* _DATASET EXCERPTS_
/-- BUS_MASTER_CLEAR and BUS_MASTER_SET (R248–R250): entries queued and not issued join the hold, at most 4,096 of them, in ring order, and the rest wait behind it; when bus mastering is set in D0 the
hold drains and is no longer in force, and credit lines and messages wait until all of it is issued. PARKED_NOTICE (R365): a parked command has one notice, which is no completion: the command stays in
flight and parked. Interrupt sources (R239, R241, R278): a delay that has run out and INT_TEST set a source bit, a write of 1 clears it, and no bit changes otherwise. INTERRUPT_MODE_CHANGE and
VECTOR_UNMASK (R239–R241): the mode of the enables is in force, INTA is asserted only in INTx mode and only while a source is active; a vector unmasked while it is pending and active has its message
sent and its pending bit cleared. Each of these is said to answer a next state under conditions on the state and the operands alone: parkedNotice, irqDelayExpiry, interruptModeChange, vectorUnmask,
intPendingClear, intTestFire, busMasterClear, busMasterSet. -/
def Obligations.HoldAndInterrupts : Prop :=
  (
  (∀ s : State, s.cfg.busMaster = true → s.returns.holding = false →
    Runs .busMasterClear s (fun t => t.cfg = { s.cfg with busMaster := false } ∧ t.returns.holding = true ∧ t.returns.hold.length ≤ 4096 ∧
      t.returns.hold ++ t.returns.overflow = s.returns.rings.flatMap (fun e => e.2.queue.map (fun q => (e.1, q))) ∧ (∀ n, (rg t n).queue = [] ∧ (rg t n).fetching = false) ∧
      OnlyIn [.cfg, .returns] s t)) ∧
  (∀ s : State, s.cfg.busMaster = false → s.cfg.powerState = 0 →
    Runs .busMasterSet s (fun t => t.cfg = { s.cfg with busMaster := true } ∧ t.returns.holding = false ∧ t.returns.hold = [] ∧ t.returns.overflow = [] ∧
      (t.returns.draining = false → ∀ n, (rg t n).queue = []) ∧ t.cmds = s.cmds)) ∧
  (∀ s : State, s.cfg.busMaster = false → s.cfg.powerState ≠ 0 → exec .busMasterSet s = .next { s with cfg := { s.cfg with busMaster := true } })) ∧
  (
  (∀ (tag : Nat) (c : Cmd) (s : State), findCmd s tag = some c → c.phase = .parked → c.noticeSent = false → (rg s c.ring).enable = true → s.returns.holding = false → s.cfg.busMaster = true →
    Runs (.parkedNotice tag) s (fun t => findCmd t tag = some { c with noticeSent := true } ∧
      (∃ e, (rg t c.ring).queue = (rg s c.ring).queue ++ [e] ∧ e.kind = 3 ∧ e.tag = tag ∧ e.opcode = c.hdr.opcode ∧ e.cseq = c.cseq ∧ e.final = none) ∧ OnlyIn [.cmds, .returns] s t)) ∧
  (∀ (tag : Nat) (c : Cmd) (s : State), findCmd s tag = some c → c.noticeSent = true → exec (.parkedNotice tag) s = .next s)) ∧
  (
  (∀ (n : Nat) (s : State), n < 64 → (rg s n).irqDelay ≠ 0 → 0 < (rg s n).unraised → (rg s n).oldest + (rg s n).irqDelay ≤ s.now →
    Runs (.irqDelayExpiry n) s (fun t => t.ints.ringPending = s.ints.ringPending ||| BitVec.ofNat 64 (2 ^ n) ∧ t.ints.cause = s.ints.cause ∧ (rg t n).unraised = 0)) ∧
  (∀ (n : Nat) (s : State), (rg s n).irqDelay = 0 → exec (.irqDelayExpiry n) s = .next s) ∧
  (∀ (rings : BitVec 64) (mgmt : BitVec 10) (s : State), writesTaken s = true →
    Runs (.intPendingClear rings mgmt) s (fun t => t.ints.ringPending = s.ints.ringPending &&& ~~~rings ∧ t.ints.cause = s.ints.cause &&& ~~~mgmt)) ∧
  (∀ (n : Nat) (s : State), writesTaken s = true → n < 64 →
    Runs (.intTestFire n) s (fun t => t.ints.ringPending = s.ints.ringPending ||| BitVec.ofNat 64 (2 ^ n) ∧ t.ints.cause = s.ints.cause ∧ t.ints.testSource = n)) ∧
  (∀ s : State, writesTaken s = true →
    Runs (.intTestFire 64) s (fun t => t.ints.ringPending = s.ints.ringPending ∧ t.ints.cause = s.ints.cause ||| BitVec.ofNat 10 (2 ^ 9) ∧ t.ints.testSource = 64))) ∧
  (
  (∀ (msix msi off : Bool) (mme : Nat) (s : State), s.chip.step ≠ 14 →
    Runs (.interruptModeChange msix msi off mme) s (fun t => t.ints.mode = (if msix then 3 else if msi then 2 else if off then 0 else 1) ∧
      t.ints.inta = (!msix && !msi && !off && !(activeSources s.ints).isEmpty) ∧ t.ints.ringPending = s.ints.ringPending ∧ t.ints.cause = s.ints.cause)) ∧
  (∀ (v : Nat) (s : State), v < 65 → s.cfg.msixEnable = true →
    Runs (.vectorUnmask v) s (fun t => (tget {} t.ints.table v).mask = false ∧ (tget {} t.ints.table v).addr = (tget {} s.ints.table v).addr ∧
      (∀ u, u ≠ v → tget {} t.ints.table u = tget {} s.ints.table u) ∧ t.cfg = s.cfg)) ∧
  (∀ (v : Nat) (s : State), v < 65 → s.cfg.msixEnable = true → s.chip.step ≠ 14 → s.ints.mode = 3 → s.cfg.functionMask = false → canSend s = true →
    v ∈ activeVectors s → v ∈ s.ints.active → v ∈ s.ints.pba →
    Runs (.vectorUnmask v) s (fun t => v ∉ t.ints.pba ∧ s.ints.sent < t.ints.sent)) ∧
  (∀ (v : Nat) (s : State), v < 32 → s.cfg.msixEnable = false → Runs (.vectorUnmask v) s (fun t => t.cfg.msiMask = s.cfg.msiMask &&& ~~~(BitVec.ofNat 32 (2 ^ v)) ∧ t.ints.table = s.ints.table)))

/-- FUNCTION_LEVEL_RESET and HOT_RESET (R245, R247): Bus Master Enable and Memory Space Enable clear, every wicket is Closed with nothing waiting, postings are held; a hot reset takes the link down too,
and one that finds a function-level reset under way makes one reset of both. RESET_COMPLETE (R245, R246): the host's registers are at reset, no entry is held, no source is pending, the device state is
Full, wickets are Free where commands are taken, and the reset is counted; records, volumes and the close number stay. Each of these is said to answer a next state under conditions on the state and
the operands alone: functionLevelReset, hotReset, resetComplete. -/
def Obligations.ResetsOfTheHost : Prop :=
  (
  (∀ s : State, alive s = true → s.resets.kind = 0 → s.link.up = true →
    Runs .functionLevelReset s (fun t => t.resets.kind = 2 ∧ t.resets.since = s.now ∧ t.resets.accounted = false ∧ t.cfg.busMaster = false ∧ t.cfg.memSpace = false ∧ t.cfg.powerState = 0 ∧
      t.returns.holding = true ∧ t.link.up = true ∧ (∀ w < wicketCount s, (wk t w).state = 0 ∧ (wk t w).waitingCommits = [] ∧ (wk t w).arrived = []) ∧ t.cmds = s.cmds ∧ t.ledger = s.ledger)) ∧
  (∀ s : State, alive s = true → s.resets.kind = 0 →
    Runs .hotReset s (fun t => t.resets.kind = 1 ∧ t.resets.since = s.now ∧ t.cfg.busMaster = false ∧ t.cfg.memSpace = false ∧ t.returns.holding = true ∧ t.link.up = false ∧ t.link.training = true ∧
      (∀ w < wicketCount s, (wk t w).state = 0) ∧ t.cmds = s.cmds ∧ t.ledger = s.ledger)) ∧
  (∀ s : State, alive s = true → s.resets.kind = 2 →
    Runs .hotReset s (fun t => t.resets.kind = 1 ∧ t.resets.account = s.resets.account ∧ t.link.up = false ∧ t.link.training = true ∧ OnlyIn [.resets, .link] s t))) ∧
  (
  ∀ s : State, s.clock.cycle = 0 → resetReady s = true →
    Runs .resetComplete s (fun t => t.resets.kind = 0 ∧ t.resets.last = s.now ∧
      t.resets.hot = (if s.resets.kind = 1 then inc 0xFFF s.resets.hot else s.resets.hot) ∧ t.resets.flr = (if s.resets.kind = 1 then s.resets.flr else inc 0xFFF s.resets.flr) ∧
      t.returns = {} ∧ t.ints.ringPending = 0 ∧ t.ints.cause = 0 ∧ t.ints.kept = [] ∧ t.cfg = { ({} : ConfigSpace) with read := s.cfg.read } ∧ t.power.state = 0 ∧ t.power.entryTag = none ∧
      (∀ w < wicketCount s, wk t w = { ({} : Wicket) with state := openState s }) ∧ t.ledger = s.ledger ∧ t.vols = s.vols ∧ t.now = s.now))

/-- D3HOT_WRITE and D0_WRITE (R254, R255): PowerState follows, postings are held in D3hot, and a part that was Dormant returns to the state it had before; a part in D3hot whose entry still waits abandons
it. DORMANT_ENTRY, REST_ENTRY and ENTRY_DEADLINE_EXPIRY (R252, R254, R287): at a boundary whose conditions hold the part enters the state, keeps the state to return to, and signals; a POWER to Rest
ends Good when it enters and Superseded when its deadline has passed. WAKE_CAUSE and ASPM_L1_ENTRY (R256, R257): a cause that holds sets its bit in a Dormant part and leaves a part that is not Dormant
as it is; the link enters L1 only where charter and host allow it. LINK_TRAINING_RELEASE and LINK_UP (R28, R29, R227, R228): the link may train from step 4 on, and comes up at a rate and width within
the charter's ceiling, in Flit mode at 64 GT/s; beyond the ceiling it does not come up. Each of these is said to answer a next state under conditions on the state and the operands alone:
linkTrainingRelease, d3hotWrite, dormantEntry, d0Write, restEntry, entryDeadlineExpiry, wakeCause, aspmL1Entry, linkUp. -/
def Obligations.PowerStates : Prop :=
  (
  (∀ s : State, alive s = true → s.resets.kind = 0 → s.cfg.powerState = 0 →
    Runs .d3hotWrite s (fun t => t.cfg = { s.cfg with powerState := 3 } ∧ t.power.entryPending = true ∧ t.power.target = 3 ∧ t.power.state = s.power.state ∧ t.returns.holding = true)) ∧
  (∀ s : State, alive s = true → s.resets.kind = 0 → s.cfg.powerState ≠ 0 → s.power.state = 3 →
    Runs .d0Write s (fun t => t.cfg.powerState = 0 ∧ t.power.state = s.power.back ∧ t.ints.wakeLow = false ∧ (s.cfg.busMaster = true → t.returns.holding = false ∧ t.returns.hold = []))) ∧
  (∀ s : State, alive s = true → s.resets.kind = 0 → s.cfg.powerState ≠ 0 → s.power.state ≠ 3 → s.power.entryPending = true → s.cfg.busMaster = false →
    Runs .d0Write s (fun t => t.cfg.powerState = 0 ∧ t.power.state = s.power.state ∧ t.power.entryPending = false ∧ t.power.target = s.power.state ∧ t.returns = s.returns))) ∧
  (
  (∀ s : State, s.clock.cycle = 0 → dormantReady s = true →
    Runs .dormantEntry s (fun t => t.power.state = 3 ∧ t.power.back = s.power.state ∧ t.power.entryPending = false ∧ t.power.eventClose = s.now ∧ t.mgmt.opStored = s.mgmt.opMs ∧
      t.ints.cause = s.ints.cause ||| BitVec.ofNat 10 (2 ^ 7))) ∧
  (∀ (tag : Nat) (c : Cmd) (s : State), s.clock.cycle = 0 → s.power.entryTag = some tag → findCmd s tag = some c → restReady s tag = true →
    Runs .restEntry s (fun t => t.power.state = 2 ∧ t.power.entryTag = none ∧ t.power.entryPending = false ∧
      findCmd t tag = some { c with phase := .due s.now, status := 0, detail := 0, result := natLe 1 2 })) ∧
  (∀ (tag : Nat) (c : Cmd) (s : State), s.clock.cycle = 0 → s.power.entryTag = some tag → findCmd s tag = some c → restReady s tag = false → c.named < s.now →
    Runs .entryDeadlineExpiry s (fun t => t.power.state = s.power.state ∧ t.power.entryTag = none ∧ t.power.entryPending = false ∧ t.power.exitCause = 6 ∧
      findCmd t tag = some { c with phase := .due s.now, status := 0x61, detail := 1, result := natLe 1 s.power.state }))) ∧
  (
  (∀ s : State, s.power.state = 3 → sensorAlarm s = true →
    Runs (.wakeCause .sensor) s (fun t => t.ints.wake = s.ints.wake ||| 2 ∧ t.ints.wakeClose = s.now ∧ t.cfg.pmeStatus = (s.cfg.pmeStatus || s.cfg.pmeEn) ∧ OnlyIn [.ints, .cfg] s t)) ∧
  (∀ s : State, s.power.state = 3 → s.ledger.refuse = true → Runs (.wakeCause .ledger) s (fun t => t.ints.wake = s.ints.wake ||| 4 ∧ OnlyIn [.ints, .cfg] s t)) ∧
  (∀ s : State, s.power.state = 3 → 0 < s.pair.chain.misses → Runs (.wakeCause .tally) s (fun t => t.ints.wake = s.ints.wake ||| 1 ∧ OnlyIn [.ints, .cfg] s t)) ∧
  (∀ (c : WakeCause) (s : State), s.power.state ≠ 3 → exec (.wakeCause c) s = .next s) ∧
  (∀ (idle : Nat) (s : State), alive s = true → s.link.up = true → bit (s.ch (·.linkFlags) 0) 1 = true → bit s.cfg.aspm 1 = true → 64000 ≤ idle →
    exec (.aspmL1Entry idle false) s = .next { s with link := { s.link with aspm := 2 } }) ∧
  (∀ (idle : Nat) (deep : Bool) (s : State), bit s.cfg.aspm 1 = false → exec (.aspmL1Entry idle deep) s = .next s)) ∧
  (
  (∀ s : State, alive s = true → s.link.up = false → 4 ≤ s.chip.step → exec .linkTrainingRelease s = .next { s with link := { s.link with training := true } }) ∧
  (∀ s : State, s.chip.step < 4 → exec .linkTrainingRelease s = .next s) ∧
  (∀ (rate width : Nat) (s : State), alive s = true → s.link.training = true → 1 ≤ rate → rate < 6 → rate ≤ linkRate s → width ∈ [1, 2, 4, 8] → width ≤ linkWidth s →
    exec (.linkUp rate width false) s = .next { s with link := { s.link with training := false, up := true, rate, width, flit := false, aspm := 0, ltr := 0 } }) ∧
  (∀ (width : Nat) (s : State), alive s = true → s.link.training = true → 6 ≤ linkRate s → width ∈ [1, 2, 4, 8] → width ≤ linkWidth s →
    exec (.linkUp 6 width true) s = .next { s with link := { s.link with training := false, up := true, rate := 6, width, flit := true, aspm := 0, ltr := 0 } }) ∧
  (∀ (rate width : Nat) (flit : Bool) (s : State), (linkRate s < rate ∨ linkWidth s < width) → exec (.linkUp rate width flit) s = .next s))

* _TASK DESCRIPTION_
Look through the material above for the string "Bool" and copy each line that has it.

* _YOUR SOLUTION_
  (∀ (msix msi off : Bool) (mme : Nat) (s : State), s.chip.step ≠ 14 →
  (∀ (idle : Nat) (deep : Bool) (s : State), bit s.cfg.aspm 1 = false → exec (.aspmL1Entry idle deep) s = .next s)) ∧
  (∀ (rate width : Nat) (flit : Bool) (s : State), (linkRate s < rate ∨ linkWidth s < width) → exec (.linkUp rate width flit) s = .next s))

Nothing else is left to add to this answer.